En 1878 concluye la guerra. Calixto García viaja a los Estados Unidos, la familia se reencuentra y van a vivir a un edificio en 300  West entre 45 y 44 en la Novena Avenida de Nuew York. Las condiciones de vida mejoran ostensiblemente y Carlos sale del internado. Comienza a asistir a una escuela pública y trabaja como mensajero en la Telegraf Company, más tarde en el Comercio  de Zell y Po.

Es en esta época cuando se manifestó en Carlos un latente interés por las artes, la música especialmente, para la que tenía una particular sensibilidad. Da clases de solfeo y piano y asiste a conciertos en diversos teatros a los que logra entrar gracias a los boletos que ganaba por su trabajo como mensajero.

Y a la vez de sus descubrimientos del piano, durante 1878 y 1879 Carlos conoce a numerosos patriotas cubanos que visitan su casa para entrevistarse con su padre, el General. Antonio Maceo entre ellos, de quien Carlos escribió después de muchos años: “… la impresión que me causó el General nunca la olvidé, si no hubiera ido a la Guerra con mi padre habría ido con Maceo y habría estado a sus órdenes…”[2]
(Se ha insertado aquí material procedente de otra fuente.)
-- ==== Sys2Proof/Machine/Tree.lean ====
section
/-!
DEFINITION. The scheduler's tree entries (R278 to R281, R286, R292) and the indexed stores' plain accessors (R53).
-/

namespace Sys2Proof.Machine
open Sys2Proof

/-! ### Tree entries -/

/-- Key of a tree entry: kind 0 queue, 1 twig, 2 branch, 3 port (R291). -/
def nodeKey (kind idx : Nat) : Nat := kind * 65536 + idx

/-- Entries of each pool (R278). -/
def poolSize (kind : Nat) : Nat :=
  match kind with
  | 0 => 32768
  | 1 => 16384
  | 2 => 4096
  | _ => 260

/-- A tree entry at reset (R280). -/
def nodeReset (key : Nat) : Nat :=
  let kind := key / 65536
  let i := key % 65536
  if kind = 3 then (if i < 260 then 8 * i + 8 * 2 ^ 16 + 2 ^ 30 + 20 * 2 ^ 65 else 0)
  else if kind = 2 then (if i < 260 then i + 2 ^ 20 + 2 ^ 30 else 0)
  else if kind = 1 then (if i < 260 then i + 2 ^ 20 + 2 ^ 30 else 0)
  else if i < 2080 then
    i / 8 + (i % 8) * 2 ^ 14 + (i % 8) * 2 ^ 17 + 2 ^ 20 + 2 ^ 30 + 16384 * 2 ^ 73
  else 0

/-- A tree entry. -/
def node (s : State) (key : Nat) : Nat := mget nodeReset s.sch.node key

/-- Writes a tree entry. -/
def setNode (key v : Nat) (s : State) : State :=
  { s with sch := { s.sch with node := mset nodeReset s.sch.node key v } }

/-- Fields of tree entries (R292). -/
def nParent (kind e : Nat) : Nat :=
  match kind with
  | 0 => natField e 13 0
  | 1 => natField e 11 0
  | 2 => natField e 8 0
  | _ => 0
def nBand (e : Nat) : Nat := natField e 16 14
def nClass (e : Nat) : Nat := natField e 19 17
def nWeight (e : Nat) : Nat := natField e 29 20
def nEn (e : Nat) : Bool := e.testBit 30
def nRate (e : Nat) : Nat := natField e 48 32
def nBurst (e : Nat) : Nat := natField e 64 49
def nAdj (e : Nat) : Int := signed 8 (natField e 72 65)
def nTail (e : Nat) : Nat := natField e 92 73
def nQbase (e : Nat) : Nat := natField e 14 0
def nQcount (e : Nat) : Nat := natField e 28 16

/-- A rate field in b/s (R286). -/
def rateOf (r : Nat) : Nat := (r % 4096) * 2 ^ (r / 4096)

/-- The port of a queue: the port of its twig's branch (R278). -/
def queuePort (s : State) (q : Nat) : Nat :=
  let twig := nParent 0 (node s (nodeKey 0 q))
  let branch := nParent 1 (node s (nodeKey 1 twig))
  nParent 2 (node s (nodeKey 2 branch))

/-- Cells of a queue's admitted copies (R281). -/
def qcells (s : State) (q : Nat) : Nat :=
  (s.clr.desc.map (fun e => if e.2.queue == q && !e.2.held then e.2.cells else 0)).sum

/-- Descriptors of a queue, in order. -/
def queueList (s : State) (q : Nat) : List Nat := mget (fun _ => []) s.sch.qs q

/-- Writes a queue's descriptor list. -/
def setQueueList (q : Nat) (l : List Nat) (s : State) : State :=
  { s with sch := { s.sch with qs := mset (fun _ => []) s.sch.qs q l } }

/-! ### Indexed stores -/

/-- A counter pair (R53): packets and bytes. -/
def pair (s : State) (i : Nat) : Nat × Nat :=
  let v := mget (fun _ => 0) s.store.pairs i
  (v % 2 ^ 64, v / 2 ^ 64)

/-- Writes a counter pair. -/
def setPair (i pk by_ : Nat) (s : State) : State :=
  { s with store := { s.store with pairs := mset (fun _ => 0) s.store.pairs i (pk + by_ * 2 ^ 64) } }

/-- Adds to a counter pair; each count saturates (R53). -/
def pairAdd (i pk by_ : Nat) (s : State) : State :=
  let p := pair s i
  setPair i (Nat.min maxCtr (p.1 + pk)) (Nat.min maxCtr (p.2 + by_)) s

/-- An encapsulation template, 64 bytes in network order (R210). -/
def encap (s : State) (i : Nat) : Bytes := leBytes 64 (mget (fun _ => 0) s.store.encap i)

/-- A multicast group entry (R264). -/
def mcGroup (s : State) (i : Nat) : Nat := mget (fun _ => 0) s.store.mcg i

/-- A flow context (R217). -/
def context (s : State) (i : Nat) : Nat := mget (fun _ => 0) s.ctx.ctx i

/-- Writes a flow context. -/
def setContext (i v : Nat) (s : State) : State :=
  { s with ctx := { s.ctx with ctx := mset (fun _ => 0) s.ctx.ctx i v } }

/-! ### Ports -/

/-- A port's MAC state at reset. -/
def portReset (_ : Nat) : PortSt :=
  { timers := [], cond := [], fcOwed := [], fcLast := [], idleSince := 0, lpiSince := 0, lpiRem := 0, partnerEee := false,
    advert := none, resolvedAt := none, rx := none, tx := none, txAt := ⟨0, 0, 0⟩, txStomp := false, txMax := 0, txLen := 0,
    next := [], macFree := 0, lastTx := [], copReq := none, copSeq := 0,
    copNakUntil := 0, copLowSince := none, copHello := 0, copSent := none, copShedSince := 0, shedRem := 0, winBytes := 0,
    winLast := 0,
    winStart := 0 }

/-- A port's MAC state. -/
def port (s : State) (p : Nat) : PortSt := mget portReset s.ports.port p

/-- Writes a port's MAC state. -/
def setPort (p : Nat) (v : PortSt) (s : State) : State :=
  { s with ports := { s.ports with port := mset portReset s.ports.port p v } }

/-- A flow-control timer of a port (R77, R78). -/
def fcTimer (s : State) (p i : Nat) : FcTimer := mget (fun _ => ⟨0, 0, 0⟩) (port s p).timers i

/-- Writes a flow-control timer. -/
def setFcTimer (p i : Nat) (t : FcTimer) (s : State) : State :=
  setPort p { port s p with timers := mset (fun _ => ⟨0, 0, 0⟩) (port s p).timers i t } s

/-- MAC_STS.LINK of a port; the internal ports 256 to 259 are always up. -/
def linkUp (s : State) (p : Nat) : Bool := 256 ≤ p || regB s (pa (macPage p) offMAC_STS) fMAC_STS_LINK

/-- Lanes of a PORT_MODE code (R62); 0 where the code has no fixed width. -/
def modeLanes (m : Nat) : Nat :=
  match m with
  | 0x01 | 0x02 | 0x04 | 0x05 | 0x10 | 0x11 | 0x13 | 0x16 => 1
  | 0x06 | 0x15 | 0x18 => 2
  | 0x03 | 0x07 | 0x12 | 0x14 | 0x17 | 0x19 => 4
  | _ => 0

/-- Family of a PORT_MODE code (R62). -/
def modeFamily (m : Nat) : Nat :=
  match m with
  | 0x01 | 0x03 | 0x10 | 0x12 => 1
  | 0x02 | 0x11 | 0x14 => 2
  | 0x04 | 0x05 | 0x06 | 0x07 | 0x13 | 0x15 | 0x16 | 0x17 | 0x18 | 0x19 => 3
  | _ => 0

/-- Data rate of a PHY type in Gb/s (R62). -/
def modeRate (m : Nat) : Nat :=
  match m with
  | 0x01 | 0x10 => 10
  | 0x02 | 0x11 => 25
  | 0x03 | 0x12 => 40
  | 0x04 | 0x13 => 50
  | 0x05 | 0x14 | 0x15 | 0x16 => 100
  | 0x06 | 0x17 | 0x18 => 200
  | 0x07 | 0x19 => 400
  | _ => 0

/-- The PHY type in use on a port (MAC_STS.RESOLVED). -/
def phyType (s : State) (p : Nat) : Nat := regF s (pa (macPage p) offMAC_STS) fMAC_STS_RESOLVED

/-- Rate of a port in Gb/s (R21); the recirculation ports run at 800 Gb/s (R27). -/
def portRate (s : State) (p : Nat) : Nat := if p < 256 then modeRate (phyType s p) else 800

/-- Whether a port's Trail header is on (R69); B-ports only. -/
def trailEn (s : State) (p : Nat) : Bool :=
  128 ≤ p && p < 256 && liveB s (pa (macPage p) offMAC_CFG) fMAC_CFG_TRAIL_EN

/-- MAXLEN of a port (R70); the internal ports have no MAC, and take the largest legal value. -/
def maxLen (s : State) (p : Nat) : Nat :=
  if p < 256 then liveF s (pa (macPage p) offMAC_MAXLEN) fMAC_MAXLEN_MAXLEN else 12288

/-- Whether a port's gates are enabled (R297). -/
def gateEn (s : State) (p : Nat) : Bool :=
  p < 256 && (reg s (pa pgGate (offGATE_EN (p / 32)))).toNat.testBit (p % 32)

/-- Signed OVH of a port (R285). -/
def portOvh (s : State) (p : Nat) : Int := signed 8 (natField (node s (nodeKey 3 p)) 72 65)

end Sys2Proof.Machine
end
Menos de un año está la familia García-Vélez reunida en Nueva York. Comienza una nueva guerra en Cuba, la que pasó a la historia de la Isla como Guerra Chiquita, por su brevedad. Calixto García es el Jefe principal. Carlos tiene que redoblar su trabajo para ayudar al sostén de la madre y de sus hermanos, pero asimismo se cumple con tareas independentistas: el traslado de armamentos. Un día lo detienen. Por ser menor de edad queda exonerado de responder a un proceso judicial que lo habría llevado a la cárcel si su edad hubiera sido otra.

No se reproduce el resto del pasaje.